Nicoles Bausch, Luca Sales et Stephany Ortega, et la violoncelliste Beatriz Jiménez collaborent pour une ballade piano-slam-lyrique très équilibrée de 32 minutes pour neuf morceaux, dans laquelle chacun des artistes s’écoute et se répond. Et si on entend la douce collision de leurs univers artistiques, c’est pour mieux profiter de l’association qui fait se frotter les compositions de Sales à la voix claire et fragile de Nicool pour que Ortega et Jimenez viennent y ajouter leur lyrisme naturel. Et dans ce projet entre révolte et rêve, tout est fait pour nous faire perdre pied et même sans comprendre l’intégralité des paroles, on flanche, l’émotion nous submerge.

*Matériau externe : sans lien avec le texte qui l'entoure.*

-- ==== Sys2Proof/Machine/Interrupts.lean ====
section
/-! DEFINITION. Interrupt requests and interrupt remapping (spec 42_interrupt_remapping.md R300 to R325), and software's
encodings of an index into an interrupt source (R316 to R318). -/

namespace Sys2Proof.Machine

/-! ## The Remappable format (30_encoding.md R205) -/

/-- Handle: address bit 2, then address bits 19:5. -/
def irqHandle (addr : BitVec 64) : BitVec 16 := addr.extractLsb' 2 1 ++ addr.extractLsb' 5 15
/-- SubHandle Valid. -/
def irqShv (addr : BitVec 64) : Bool := addr.getLsbD 3
/-- The Interrupt Format bit. -/
def irqRemappable (addr : BitVec 64) : Bool := addr.getLsbD 4
def irqSubhandle (data : BitVec 32) : BitVec 16 := data.extractLsb' 0 16
/-- Reserved data bits are Set: only where SHV is Set (R306). -/
def irqReserved (addr : BitVec 64) (data : BitVec 32) : Bool := irqShv addr && !(data.extractLsb' 16 16 == 0)

/-- `interrupt_index` (R308), a sum in the naturals (decision D23). -/
def interruptIndex (addr : BitVec 64) (data : BitVec 32) : Nat :=
  if irqShv addr then (irqHandle addr).toNat + (irqSubhandle data).toNat else (irqHandle addr).toNat

/-! ## Processing (R300, R305) -/

/-- The doubleword of an interrupt request. -/
def Request.irqData (r : Request) : BitVec 32 := BitVec.ofNat 32 (natOfBytes (r.data.take 4))

/-- A processed interrupt joins the in-flight set until it is accepted (R312, 10_state.md R33). -/
def State.sendInterrupt (s : State) (index : Option Nat) (m : IrqMessage) : State :=
  { s with irqs := s.irqs ++ [{ index := index, message := m }] }

/-- The request goes on unchanged (R303, R304). -/
def State.forwardInterrupt (s : State) (r : Request) : State :=
  s.sendInterrupt none (.forwarded r.sid r.addr r.irqData)

/-- A blocked interrupt request is not delivered; the source is told nothing (R305). -/
def State.blockInterrupt (s : State) (r : Request) (reason : FaultReason) (fpd : Bool) (index : Option Nat) : State :=
  (s.raiseInterruptFault reason fpd r.sid index).emit (.writeDropped r.sid r.base)

/-- The checks on an IRTE (R305): present, reserved bits, source-id. -/
def irteFault (cfg : Config) (e : BitVec 128) (sid : SourceId) : Option FaultReason :=
  if !irtePresent e then some .irteNotPresent
  else if irteReserved cfg e then some .irteReserved
  else if !irteSidOk e sid then some .sourceIdMismatch
  else none

/-- The IRTE of an index: from the interrupt entry cache or from the table (R309). -/
def State.readIrte (s : State) (vs : List Memory) (p : InterruptTablePointer) (index : Nat) : Option (BitVec 128) :=
  match s.pick 40 (s.cache.iec.filter (fun l => l.index == index)) with
  | some l => some l.entry
  | none => s.readEntry vs 41 (p.base.toNat * 4096 + 16 * index)

/-- An IRTE that was used may be kept in the IEC; with CAP.CM = 1 a faulting one too (R334, R335). A line holds an IRTE,
so a fault that none was read for is never kept: that an access error (23h) is met afresh by each request, also with CAP.CM = 1, is
the model's choice (log 25, DESIGN CHOICE). -/
def State.fillIec (s : State) (index : Nat) (e : BitVec 128) (sid : SourceId) : State :=
  { s with
    cache := { s.cache with
      iec := s.fill 42 (if (irteFault s.cfg e sid).isNone || s.cfg.cm then some { index := index, entry := e } else none)
        s.cache.iec } }

/-- `remap_interrupt` (R305). -/
def State.remapInterrupt (s : State) (r : Request) (vs : List Memory) : Result :=
  if irqReserved r.addr r.irqData then .next (s.blockInterrupt r .requestReserved false none)
  else match s.latch.irtp with
    | none => .refused .pointerNeverSet
    | some p =>
        let index := interruptIndex r.addr r.irqData
        if 2 ^ (p.size.toNat + 1) ≤ index then .next (s.blockInterrupt r .indexTooLarge false (some index))
        else match s.readIrte vs p index with
          | none => .next (s.blockInterrupt r .irteAccess false (some index))
          | some e =>
              match irteFault s.cfg e r.sid with
              | some reason => .next ((s.fillIec index e r.sid).tick.blockInterrupt r reason (irteFpd e) (some index))
              | none =>
                  .next ((s.fillIec index e r.sid).tick.sendInterrupt (some index) (.remapped (remappedInterrupt s.cfg e)))

/-- `process_interrupt` (R300, R303, R304, R315). -/
def State.processInterrupt (s : State) (r : Request) (vs : List Memory) : Result :=
  if !s.ires then .next (s.forwardInterrupt r)
  else if irqRemappable r.addr then s.remapInterrupt r vs
  else match s.cfg.arch with
    | .intel64 =>
        if s.cfis then .next (s.forwardInterrupt r) else .next (s.blockInterrupt r .compatibilityBlocked false none)
    | .itanium => .next (s.blockInterrupt r .requestReserved false none)

/-! ## Software's encodings (R316 to R318) -/

/-- The MSI address of an interrupt index (R318). -/
def msiAddress (index : BitVec 16) : BitVec 32 :=
  0xFEE#12 ++ index.extractLsb' 0 15 ++ 1#1 ++ 1#1 ++ index.extractLsb' 15 1 ++ 0#2

/-- The fields of an I/OxAPIC redirection table entry that carry an interrupt index (R317): bits 63:49, 48, 11 and
10:8, in a base value of the other fields. -/
def ioApicEntry (base : BitVec 64) (index : BitVec 16) : BitVec 64 :=
  setField (setField (setField (setField base 49 (index.extractLsb' 0 15)) 48 1#1) 11 (index.extractLsb' 15 1)) 8 0#3

end Sys2Proof.Machine
end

C’est cru, franc, humain et les textes rassemblés dans un livre recueil parlent d’elles-mêmes. Ce livre bilingue et illustré, Nicool l’a pensé comme un guide de son album. Construit en collaboration avec le dessinateur Henri Schoetter, il abrite les paroles originales des chansons en luxembourgeois et leur traduction en anglais. Un outil salvateur pour ceux qui n’ont pas la chance de comprendre le luxembourgeois. Une deuxième moitié du livre est consacrée à des pages blanches laissant libre court à l’inspiration qu’aura offert l’album au public pour que lui aussi « écrivent ses propres paroles ».

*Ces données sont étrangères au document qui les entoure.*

-- ==== Sys2Proof/Certificates/Slice0/Obligations.lean ====
section
/-! DEFINITION. The statements for the provers. Rules are those of spec/; `log <n>` is notes/assumptions/<n>.md. A statement of a
form `t = { s with … }` is a frame: it says that everything not listed is unchanged. -/

open Sys2Proof Sys2Proof.Machine

/-! ## Encoding -/

/-- Decoding the words of an instruction gives the instruction back, with every operand at every value, descriptors (30 R211 to
R217, R220) and register commands (R218; 45 R421) alike. The places of the descriptor fields are the spec's layout from general
knowledge (log 9, PRESUMED). A level command is a request only where it differs from its status bit (`requestable`): that is
decision D34 (log 12, DESIGN CHOICE). -/
def Obligations.DecodeOfEncodeIsTheInstruction : Prop :=
  ∀ (ctx : CmdContext) (i : Instr), requestable ctx i = true → decode ctx (encode ctx i) = .instr i

/-- No two bit patterns are one descriptor: a descriptor that decodes is the encoding of what it decodes to (30 R211 to R217,
R220). The places of the fields are the spec's layout from general knowledge (log 9, PRESUMED), and that a descriptor with a
reserved bit Set does not decode is decision D7 (log 11, DESIGN CHOICE). -/
def Obligations.DescriptorBitsAreDetermined : Prop :=
  ∀ (ctx : CmdContext) (d : BitVec 128) (i : Instr), decodeDescriptor d = .instr i → encode ctx i = .descriptor d

/-- Descriptors and command words written out from the layouts of 30 R212 to R217, 11 R63, R66 and R67 decode to the
instructions that they stand for. The five descriptor words rest on the layout of log 9 (PRESUMED), the GCMD_REG word on
decision D34 (log 12, DESIGN CHOICE). -/
def Obligations.WrittenOutWordsDecode : Prop :=
  decodeDescriptor 0x00000000000000000003010000050031 = .instr (.ccInvDsc 3 5 0x0100 3) ∧
  decodeDescriptor 0x000000001234504000000000000700F2 = .instr (.iotlbInvDsc 3 true true 7 0 true 0x12345) ∧
  decodeDescriptor 0x00000000001010010000010000040003 = .instr (.devIotlbInvDsc 4 0x0100 true 0x101) ∧
  decodeDescriptor 0x00000000000000000000012010000014 = .instr (.iecInvDsc true 2 0x0120) ∧
  decodeDescriptor 0x00000000002000000000000100000065 = .instr (.invWaitDsc false true true 1 0x80000) ∧
  decodeGcmd 0xC7000000 0x8E000000 = .instr .gcmdWbf ∧
  decodeCcmd 0xE000000301000007 = .instr (.ccmdIcc 3 3 0x0100 7) ∧
  decodeIotlb 0xB002000700000000 = .instr (.iotlbIvt 3 true false 7)

/-! ## A step runs the decoded instruction -/

/-- With nothing else to do first, the pending command that decodes to `i` is performed by the next step: its slot is emptied
and the step is `exec i` (45 R420; 10 R30). The rule says only at some later time: that it is the next step of an empty agenda
is the model's schedule (log 27, DESIGN CHOICE). -/
def Obligations.StepRunsThePendingCommand : Prop :=
  ∀ (s : State) (w : CmdWrite) (i : Instr), s.agenda = [] → s.cmd = some w → decodeCommand s.cmdContext w = .instr i →
    wellFormed s.cfg i = true → step s = exec i { s with cmd := none }

/-- When the 16 bytes at the head's slot are a descriptor `i` of the implementation and nothing is pending, the next step accepts
it (the head moves past it, 44 R374), runs `exec i`, and retires it (44 R375); a Device-IOTLB invalidation must have a free
tag and not have been issued before (41 R291). With the reference layout and decision D7 (00 R10) the bytes are a descriptor
where they decode to a well-formed instruction. That fetch, execution and retirement are one step of an empty agenda is the
model's schedule (log 27, DESIGN CHOICE). -/
def Obligations.StepRunsTheDescriptorAtTheHead : Prop :=
  ∀ (s : State) (i : Instr) (bs : List Byte), bs = s.cpuView.readBytes (s.slotAddress s.qh) 16 →
    (s.cfg.dscLayout = .reference → s.cfg.invalidDsc = .decisionD7 →
      (queueBytes s.cfg bs = some i ↔ decodeBytes bs = .instr i ∧ wellFormed s.cfg i = true)) ∧
    (s.agenda = [] → s.cmd = none → s.iq.pending = [] → s.iq.ahead = [] → s.fetchEnabled = true → s.qt < s.queueSlots →
      accessError s.cfg (s.slotAddress s.qh) 16 = false → queueBytes s.cfg bs = some i →
      (isDevInv i = true → (∃ j, j < s.itags.length ∧ s.tag j = none) ∧ s.issued s.iq.nextSeq = false) →
      step s = andThen
        (exec i { (s.acceptDescriptor i).tick with iq := { (s.acceptDescriptor i).iq with current := s.iq.nextSeq } })
        (fun t => .next (t.retire { seq := s.iq.nextSeq, epoch := s.iq.epoch, instr := i })))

Alors, il s’agit de comparer le comparable et si Kae Tempest vient rapidement en tête, on y entend aussi du Agnes Obel, dans la douceur des harmonies au piano qui font flotter les textes de Nicool, des récits qui rappellent Patti Smith dans le dire vrai, sans filtre, sans masque, dans un mélange puissant entre poésie et colère. Pourtant, ce qu’on entend véritablement dans ce disque c’est du Nicole Bausch absolument et précisément déshabillée de son blase qui la mettait à couvert. Cette fois, Nicole – on se permet la familiarité tant l’album nous place au plus proche des artistes – se montre elle, et transforme sa douleur en lumière musicale.
L’ouvrage musical en présence se vit comme une expérience personnelle. La proposition est certes acerbe et structurée dans la pensée de Nicool et sa propre catharsis mais son propos est assez proche de nous pour que sa vulnérabilité nous envahisse tous. La résonnance de Liewen est universelle car le disque convoque des thèmes existentialistes tels que la perte, la reconstruction et la quête de sens.

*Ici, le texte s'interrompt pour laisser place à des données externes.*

/-! ## setPrs -/

@[simp] theorem State.setPrs_cfg (v : Bool) : (s.setPrs v).cfg = s.cfg := rfl
@[simp] theorem State.setPrs_reg (v : Bool) : (s.setPrs v).reg = { s.reg with pmen := setBit s.reg.pmen 0 v } := rfl
@[simp] theorem State.setPrs_latch (v : Bool) : (s.setPrs v).latch = s.latch := rfl
@[simp] theorem State.setPrs_cache (v : Bool) : (s.setPrs v).cache = s.cache := rfl
@[simp] theorem State.setPrs_log (v : Bool) : (s.setPrs v).log = s.log := rfl
@[simp] theorem State.setPrs_cmd (v : Bool) : (s.setPrs v).cmd = s.cmd := rfl
@[simp] theorem State.setPrs_preserved (v : Bool) : (s.setPrs v).preserved = s.preserved := rfl
@[simp] theorem State.setPrs_unlogged (v : Bool) : (s.setPrs v).unlogged = s.unlogged := rfl
@[simp] theorem State.setPrs_iq (v : Bool) : (s.setPrs v).iq = s.iq := rfl
@[simp] theorem State.setPrs_itags (v : Bool) : (s.setPrs v).itags = s.itags := rfl
@[simp] theorem State.setPrs_feHold (v : Bool) : (s.setPrs v).feHold = s.feHold := rfl
@[simp] theorem State.setPrs_ieHold (v : Bool) : (s.setPrs v).ieHold = s.ieHold := rfl
@[simp] theorem State.setPrs_posted (v : Bool) : (s.setPrs v).posted = s.posted := rfl
@[simp] theorem State.setPrs_inflight (v : Bool) : (s.setPrs v).inflight = s.inflight := rfl
@[simp] theorem State.setPrs_irqs (v : Bool) : (s.setPrs v).irqs = s.irqs := rfl
@[simp] theorem State.setPrs_wbuf (v : Bool) : (s.setPrs v).wbuf = s.wbuf := rfl
@[simp] theorem State.setPrs_dirty (v : Bool) : (s.setPrs v).dirty = s.dirty := rfl
@[simp] theorem State.setPrs_mem (v : Bool) : (s.setPrs v).mem = s.mem := rfl
@[simp] theorem State.setPrs_agenda (v : Bool) : (s.setPrs v).agenda = s.agenda := rfl
@[simp] theorem State.setPrs_out (v : Bool) : (s.setPrs v).out = s.out := rfl
@[simp] theorem State.setPrs_draws (v : Bool) : (s.setPrs v).draws = s.draws := rfl

/-! ## setFsts -/

@[simp] theorem State.setFsts_cfg (b : Nat) : (s.setFsts b).cfg = s.cfg := rfl
@[simp] theorem State.setFsts_reg (b : Nat) : (s.setFsts b).reg = { s.reg with fsts := setBit s.reg.fsts b true } := rfl
@[simp] theorem State.setFsts_latch (b : Nat) : (s.setFsts b).latch = s.latch := rfl
@[simp] theorem State.setFsts_cache (b : Nat) : (s.setFsts b).cache = s.cache := rfl
@[simp] theorem State.setFsts_log (b : Nat) : (s.setFsts b).log = s.log := rfl
@[simp] theorem State.setFsts_cmd (b : Nat) : (s.setFsts b).cmd = s.cmd := rfl
@[simp] theorem State.setFsts_preserved (b : Nat) : (s.setFsts b).preserved = s.preserved := rfl
@[simp] theorem State.setFsts_unlogged (b : Nat) : (s.setFsts b).unlogged = s.unlogged := rfl
@[simp] theorem State.setFsts_iq (b : Nat) : (s.setFsts b).iq = s.iq := rfl
@[simp] theorem State.setFsts_itags (b : Nat) : (s.setFsts b).itags = s.itags := rfl
@[simp] theorem State.setFsts_feHold (b : Nat) : (s.setFsts b).feHold = s.feHold := rfl
@[simp] theorem State.setFsts_ieHold (b : Nat) : (s.setFsts b).ieHold = s.ieHold := rfl
@[simp] theorem State.setFsts_posted (b : Nat) : (s.setFsts b).posted = s.posted := rfl
@[simp] theorem State.setFsts_inflight (b : Nat) : (s.setFsts b).inflight = s.inflight := rfl
@[simp] theorem State.setFsts_irqs (b : Nat) : (s.setFsts b).irqs = s.irqs := rfl
@[simp] theorem State.setFsts_wbuf (b : Nat) : (s.setFsts b).wbuf = s.wbuf := rfl
@[simp] theorem State.setFsts_dirty (b : Nat) : (s.setFsts b).dirty = s.dirty := rfl
@[simp] theorem State.setFsts_mem (b : Nat) : (s.setFsts b).mem = s.mem := rfl
@[simp] theorem State.setFsts_agenda (b : Nat) : (s.setFsts b).agenda = s.agenda := rfl
@[simp] theorem State.setFsts_out (b : Nat) : (s.setFsts b).out = s.out := rfl
@[simp] theorem State.setFsts_draws (b : Nat) : (s.setFsts b).draws = s.draws := rfl

/-! ## setFri -/

@[simp] theorem State.setFri_cfg (i : Nat) : (s.setFri i).cfg = s.cfg := rfl
@[simp] theorem State.setFri_reg (i : Nat) : (s.setFri i).reg = { s.reg with fsts := setField s.reg.fsts 8 (BitVec.ofNat 8 i) } := rfl
@[simp] theorem State.setFri_latch (i : Nat) : (s.setFri i).latch = s.latch := rfl
@[simp] theorem State.setFri_cache (i : Nat) : (s.setFri i).cache = s.cache := rfl
@[simp] theorem State.setFri_log (i : Nat) : (s.setFri i).log = s.log := rfl
@[simp] theorem State.setFri_cmd (i : Nat) : (s.setFri i).cmd = s.cmd := rfl
@[simp] theorem State.setFri_preserved (i : Nat) : (s.setFri i).preserved = s.preserved := rfl
@[simp] theorem State.setFri_unlogged (i : Nat) : (s.setFri i).unlogged = s.unlogged := rfl
@[simp] theorem State.setFri_iq (i : Nat) : (s.setFri i).iq = s.iq := rfl
@[simp] theorem State.setFri_itags (i : Nat) : (s.setFri i).itags = s.itags := rfl
@[simp] theorem State.setFri_feHold (i : Nat) : (s.setFri i).feHold = s.feHold := rfl
@[simp] theorem State.setFri_ieHold (i : Nat) : (s.setFri i).ieHold = s.ieHold := rfl
@[simp] theorem State.setFri_posted (i : Nat) : (s.setFri i).posted = s.posted := rfl
@[simp] theorem State.setFri_inflight (i : Nat) : (s.setFri i).inflight = s.inflight := rfl
@[simp] theorem State.setFri_irqs (i : Nat) : (s.setFri i).irqs = s.irqs := rfl
@[simp] theorem State.setFri_wbuf (i : Nat) : (s.setFri i).wbuf = s.wbuf := rfl
@[simp] theorem State.setFri_dirty (i : Nat) : (s.setFri i).dirty = s.dirty := rfl
@[simp] theorem State.setFri_mem (i : Nat) : (s.setFri i).mem = s.mem := rfl
@[simp] theorem State.setFri_agenda (i : Nat) : (s.setFri i).agenda = s.agenda := rfl
@[simp] theorem State.setFri_out (i : Nat) : (s.setFri i).out = s.out := rfl
@[simp] theorem State.setFri_draws (i : Nat) : (s.setFri i).draws = s.draws := rfl

/-! ## setFePending -/

@[simp] theorem State.setFePending_cfg (v : Bool) : (s.setFePending v).cfg = s.cfg := rfl
@[simp] theorem State.setFePending_reg (v : Bool) : (s.setFePending v).reg = { s.reg with fectl := setBit s.reg.fectl 30 v } := rfl
@[simp] theorem State.setFePending_latch (v : Bool) : (s.setFePending v).latch = s.latch := rfl
@[simp] theorem State.setFePending_cache (v : Bool) : (s.setFePending v).cache = s.cache := rfl
@[simp] theorem State.setFePending_log (v : Bool) : (s.setFePending v).log = s.log := rfl
@[simp] theorem State.setFePending_cmd (v : Bool) : (s.setFePending v).cmd = s.cmd := rfl
@[simp] theorem State.setFePending_preserved (v : Bool) : (s.setFePending v).preserved = s.preserved := rfl
@[simp] theorem State.setFePending_unlogged (v : Bool) : (s.setFePending v).unlogged = s.unlogged := rfl
@[simp] theorem State.setFePending_iq (v : Bool) : (s.setFePending v).iq = s.iq := rfl
@[simp] theorem State.setFePending_itags (v : Bool) : (s.setFePending v).itags = s.itags := rfl
@[simp] theorem State.setFePending_feHold (v : Bool) : (s.setFePending v).feHold = s.feHold := rfl
@[simp] theorem State.setFePending_ieHold (v : Bool) : (s.setFePending v).ieHold = s.ieHold := rfl
@[simp] theorem State.setFePending_posted (v : Bool) : (s.setFePending v).posted = s.posted := rfl
@[simp] theorem State.setFePending_inflight (v : Bool) : (s.setFePending v).inflight = s.inflight := rfl
@[simp] theorem State.setFePending_irqs (v : Bool) : (s.setFePending v).irqs = s.irqs := rfl
@[simp] theorem State.setFePending_wbuf (v : Bool) : (s.setFePending v).wbuf = s.wbuf := rfl
@[simp] theorem State.setFePending_dirty (v : Bool) : (s.setFePending v).dirty = s.dirty := rfl
@[simp] theorem State.setFePending_mem (v : Bool) : (s.setFePending v).mem = s.mem := rfl
@[simp] theorem State.setFePending_agenda (v : Bool) : (s.setFePending v).agenda = s.agenda := rfl
@[simp] theorem State.setFePending_out (v : Bool) : (s.setFePending v).out = s.out := rfl
@[simp] theorem State.setFePending_draws (v : Bool) : (s.setFePending v).draws = s.draws := rfl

Liewen est ce genre de projet musical qui invite à un exorcisme feutré et permette de trouver une fraiche lucidité dans ce monde en plein lymphatisme. L’album est la preuve que l’art peut encore oser et devenir un objet de guérison aux blessures de l’esprit. Il est un projet artistique authentique et bouleversant dans son récit et dans ce que Nicole Baush y met d’elle-même et enfin, il montre une rigueur formelle qui évite à l’équipe de sombrer dans le pathos. « Liewen », pour « vie » traduit du luxembourgeois, est un disque rare, un manifeste émotionnel déguisé en chanson qui célèbre la vie.
Et ainsi, naturellement, elle finit son disque à nu, avec la piste De Bierg. Un titre dépouillé, posé au micro sans accompagnement, comme si elle nous donnait un dernier mot avant la fin, une dernière poésie pour apaiser nos cœurs meurtris et sécher nos larmes. « Le soleil projette ses rayons sur ma peau / Je vois une minuscule souris oser quitter son petit trou / Un reste de confiture posé sur ma langue / Je sens la fraîcheur du pâturage – j’y suis », écrit-elle dans cette traduction de l’anglais. Et en effet, elle y est dans ce rare niveau de grâce qu’atteint un artiste et elle va y rester, on l’espère.